/-! ### `setByte` -/

@[simp] theorem setByte_par (v : Byte) (s : State) : (setByte v s).par = s.par := rfl
@[simp] theorem setByte_drvScl (v : Byte) (s : State) : (setByte v s).drvScl = s.drvScl := rfl
@[simp] theorem setByte_drvSda (v : Byte) (s : State) : (setByte v s).drvSda = s.drvSda := rfl
@[simp] theorem setByte_cfg (v : Byte) (s : State) : (setByte v s).cfg = s.cfg := rfl
@[simp] theorem setByte_arg (v : Byte) (s : State) : (setByte v s).arg = s.arg := rfl
@[simp] theorem setByte_len (v : Byte) (s : State) : (setByte v s).len = s.len := rfl
@[simp] theorem setByte_cmd (v : Byte) (s : State) : (setByte v s).cmd = s.cmd := rfl
@[simp] theorem setByte_busy (v : Byte) (s : State) : (setByte v s).busy = s.busy := rfl
@[simp] theorem setByte_res (v : Byte) (s : State) : (setByte v s).res = { s.res with byte := v } := rfl
@[simp] theorem setByte_scan (v : Byte) (s : State) : (setByte v s).scan = s.scan := rfl
@[simp] theorem setByte_busOpen (v : Byte) (s : State) : (setByte v s).busOpen = s.busOpen := rfl
@[simp] theorem setByte_csActive (v : Byte) (s : State) : (setByte v s).csActive = s.csActive := rfl
@[simp] theorem setByte_phase (v : Byte) (s : State) : (setByte v s).phase = s.phase := rfl
@[simp] theorem setByte_work (v : Byte) (s : State) : (setByte v s).work = s.work := rfl
@[simp] theorem setByte_mpc (v : Byte) (s : State) : (setByte v s).mpc = s.mpc := rfl
@[simp] theorem setByte_dbuf (v : Byte) (s : State) : (setByte v s).dbuf = s.dbuf := rfl
@[simp] theorem setByte_held (v : Byte) (s : State) : (setByte v s).held = { s.held with byte := true } := rfl
@[simp] theorem setByte_trace (v : Byte) (s : State) : (setByte v s).trace = s.trace := rfl
@[simp] theorem setByte_draws (v : Byte) (s : State) : (setByte v s).draws = s.draws := rfl
@[simp] theorem setByte_hostQ (v : Byte) (s : State) : (setByte v s).hostQ = s.hostQ := rfl
@[simp] theorem setByte_hostSaw (v : Byte) (s : State) : (setByte v s).hostSaw = s.hostSaw := rfl

/-! ### `setCount` -/

@[simp] theorem setCount_par (n : Word) (s : State) : (setCount n s).par = s.par := rfl
@[simp] theorem setCount_drvScl (n : Word) (s : State) : (setCount n s).drvScl = s.drvScl := rfl
@[simp] theorem setCount_drvSda (n : Word) (s : State) : (setCount n s).drvSda = s.drvSda := rfl
@[simp] theorem setCount_cfg (n : Word) (s : State) : (setCount n s).cfg = s.cfg := rfl
@[simp] theorem setCount_arg (n : Word) (s : State) : (setCount n s).arg = s.arg := rfl
@[simp] theorem setCount_len (n : Word) (s : State) : (setCount n s).len = s.len := rfl
@[simp] theorem setCount_cmd (n : Word) (s : State) : (setCount n s).cmd = s.cmd := rfl
@[simp] theorem setCount_busy (n : Word) (s : State) : (setCount n s).busy = s.busy := rfl
@[simp] theorem setCount_res (n : Word) (s : State) : (setCount n s).res = { s.res with count := n } := rfl
@[simp] theorem setCount_scan (n : Word) (s : State) : (setCount n s).scan = s.scan := rfl
@[simp] theorem setCount_busOpen (n : Word) (s : State) : (setCount n s).busOpen = s.busOpen := rfl
@[simp] theorem setCount_csActive (n : Word) (s : State) : (setCount n s).csActive = s.csActive := rfl
@[simp] theorem setCount_phase (n : Word) (s : State) : (setCount n s).phase = s.phase := rfl
@[simp] theorem setCount_work (n : Word) (s : State) : (setCount n s).work = s.work := rfl
@[simp] theorem setCount_mpc (n : Word) (s : State) : (setCount n s).mpc = s.mpc := rfl
@[simp] theorem setCount_dbuf (n : Word) (s : State) : (setCount n s).dbuf = s.dbuf := rfl
@[simp] theorem setCount_held (n : Word) (s : State) : (setCount n s).held = { s.held with count := true } := rfl
@[simp] theorem setCount_trace (n : Word) (s : State) : (setCount n s).trace = s.trace := rfl
@[simp] theorem setCount_draws (n : Word) (s : State) : (setCount n s).draws = s.draws := rfl
@[simp] theorem setCount_hostQ (n : Word) (s : State) : (setCount n s).hostQ = s.hostQ := rfl
@[simp] theorem setCount_hostSaw (n : Word) (s : State) : (setCount n s).hostSaw = s.hostSaw := rfl

/-! ### `dbufWrite` -/

@[simp] theorem dbufWrite_par (i : Nat) (v : Byte) (s : State) : (dbufWrite i v s).par = s.par := rfl
@[simp] theorem dbufWrite_drvScl (i : Nat) (v : Byte) (s : State) : (dbufWrite i v s).drvScl = s.drvScl := rfl
@[simp] theorem dbufWrite_drvSda (i : Nat) (v : Byte) (s : State) : (dbufWrite i v s).drvSda = s.drvSda := rfl
@[simp] theorem dbufWrite_cfg (i : Nat) (v : Byte) (s : State) : (dbufWrite i v s).cfg = s.cfg := rfl
@[simp] theorem dbufWrite_arg (i : Nat) (v : Byte) (s : State) : (dbufWrite i v s).arg = s.arg := rfl
@[simp] theorem dbufWrite_len (i : Nat) (v : Byte) (s : State) : (dbufWrite i v s).len = s.len := rfl
@[simp] theorem dbufWrite_cmd (i : Nat) (v : Byte) (s : State) : (dbufWrite i v s).cmd = s.cmd := rfl
@[simp] theorem dbufWrite_busy (i : Nat) (v : Byte) (s : State) : (dbufWrite i v s).busy = s.busy := rfl
@[simp] theorem dbufWrite_res (i : Nat) (v : Byte) (s : State) : (dbufWrite i v s).res = s.res := rfl
@[simp] theorem dbufWrite_scan (i : Nat) (v : Byte) (s : State) : (dbufWrite i v s).scan = s.scan := rfl
@[simp] theorem dbufWrite_busOpen (i : Nat) (v : Byte) (s : State) : (dbufWrite i v s).busOpen = s.busOpen := rfl
@[simp] theorem dbufWrite_csActive (i : Nat) (v : Byte) (s : State) :
    (dbufWrite i v s).csActive = s.csActive := rfl
@[simp] theorem dbufWrite_phase (i : Nat) (v : Byte) (s : State) : (dbufWrite i v s).phase = s.phase := rfl
@[simp] theorem dbufWrite_work (i : Nat) (v : Byte) (s : State) : (dbufWrite i v s).work = s.work := rfl
@[simp] theorem dbufWrite_mpc (i : Nat) (v : Byte) (s : State) : (dbufWrite i v s).mpc = s.mpc := rfl
@[simp] theorem dbufWrite_dbuf (i : Nat) (v : Byte) (s : State) :
    (dbufWrite i v s).dbuf = Memory.write i v s.dbuf := rfl
@[simp] theorem dbufWrite_held (i : Nat) (v : Byte) (s : State) : (dbufWrite i v s).held = s.held := rfl
@[simp] theorem dbufWrite_trace (i : Nat) (v : Byte) (s : State) : (dbufWrite i v s).trace = s.trace := rfl
@[simp] theorem dbufWrite_draws (i : Nat) (v : Byte) (s : State) : (dbufWrite i v s).draws = s.draws := rfl
@[simp] theorem dbufWrite_hostQ (i : Nat) (v : Byte) (s : State) : (dbufWrite i v s).hostQ = s.hostQ := rfl
@[simp] theorem dbufWrite_hostSaw (i : Nat) (v : Byte) (s : State) : (dbufWrite i v s).hostSaw = s.hostSaw := rfl

/-! ### `skipFree` -/

@[simp] theorem skipFree_par (n : Nat) (s : State) : (skipFree n s).par = s.par := rfl
@[simp] theorem skipFree_drvScl (n : Nat) (s : State) : (skipFree n s).drvScl = s.drvScl := rfl
@[simp] theorem skipFree_drvSda (n : Nat) (s : State) : (skipFree n s).drvSda = s.drvSda := rfl
@[simp] theorem skipFree_cfg (n : Nat) (s : State) : (skipFree n s).cfg = s.cfg := rfl
@[simp] theorem skipFree_arg (n : Nat) (s : State) : (skipFree n s).arg = s.arg := rfl
@[simp] theorem skipFree_len (n : Nat) (s : State) : (skipFree n s).len = s.len := rfl
@[simp] theorem skipFree_cmd (n : Nat) (s : State) : (skipFree n s).cmd = s.cmd := rfl
@[simp] theorem skipFree_busy (n : Nat) (s : State) : (skipFree n s).busy = s.busy := rfl
@[simp] theorem skipFree_res (n : Nat) (s : State) : (skipFree n s).res = s.res := rfl
@[simp] theorem skipFree_scan (n : Nat) (s : State) : (skipFree n s).scan = s.scan := rfl
@[simp] theorem skipFree_busOpen (n : Nat) (s : State) : (skipFree n s).busOpen = s.busOpen := rfl
@[simp] theorem skipFree_csActive (n : Nat) (s : State) : (skipFree n s).csActive = s.csActive := rfl
@[simp] theorem skipFree_phase (n : Nat) (s : State) : (skipFree n s).phase = s.phase := rfl
@[simp] theorem skipFree_work (n : Nat) (s : State) : (skipFree n s).work = s.work := rfl
@[simp] theorem skipFree_mpc (n : Nat) (s : State) : (skipFree n s).mpc = s.mpc := rfl
@[simp] theorem skipFree_dbuf (n : Nat) (s : State) : (skipFree n s).dbuf = s.dbuf := rfl
@[simp] theorem skipFree_held (n : Nat) (s : State) : (skipFree n s).held = s.held := rfl
@[simp] theorem skipFree_trace (n : Nat) (s : State) : (skipFree n s).trace = s.trace := rfl
@[simp] theorem skipFree_draws (n : Nat) (s : State) :
    (skipFree n s).draws = { s.draws with freeCtr := s.draws.freeCtr + n } := rfl
@[simp] theorem skipFree_hostQ (n : Nat) (s : State) : (skipFree n s).hostQ = s.hostQ := rfl
@[simp] theorem skipFree_hostSaw (n : Nat) (s : State) : (skipFree n s).hostSaw = s.hostSaw := rfl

· · · · ·

- **Prompt**
Word for word, restate the lines of the data above that fall between the line holding "(setByte v s).busOpen = s.busOpen := rfl" and the line holding "v s).dbuf = s.dbuf := rfl", inclusive, and no other lines.

- **Your solution**
@[simp] theorem setByte_busOpen (v : Byte) (s : State) : (setByte v s).busOpen = s.busOpen := rfl
@[simp] theorem setByte_csActive (v : Byte) (s : State) : (setByte v s).csActive = s.csActive := rfl
@[simp] theorem setByte_phase (v : Byte) (s : State) : (setByte v s).phase = s.phase := rfl
@[simp] theorem setByte_work (v : Byte) (s : State) : (setByte v s).work = s.work := rfl
@[simp] theorem setByte_mpc (v : Byte) (s : State) : (setByte v s).mpc = s.mpc := rfl
@[simp] theorem setByte_dbuf (v : Byte) (s : State) : (setByte v s).dbuf = s.dbuf := rfl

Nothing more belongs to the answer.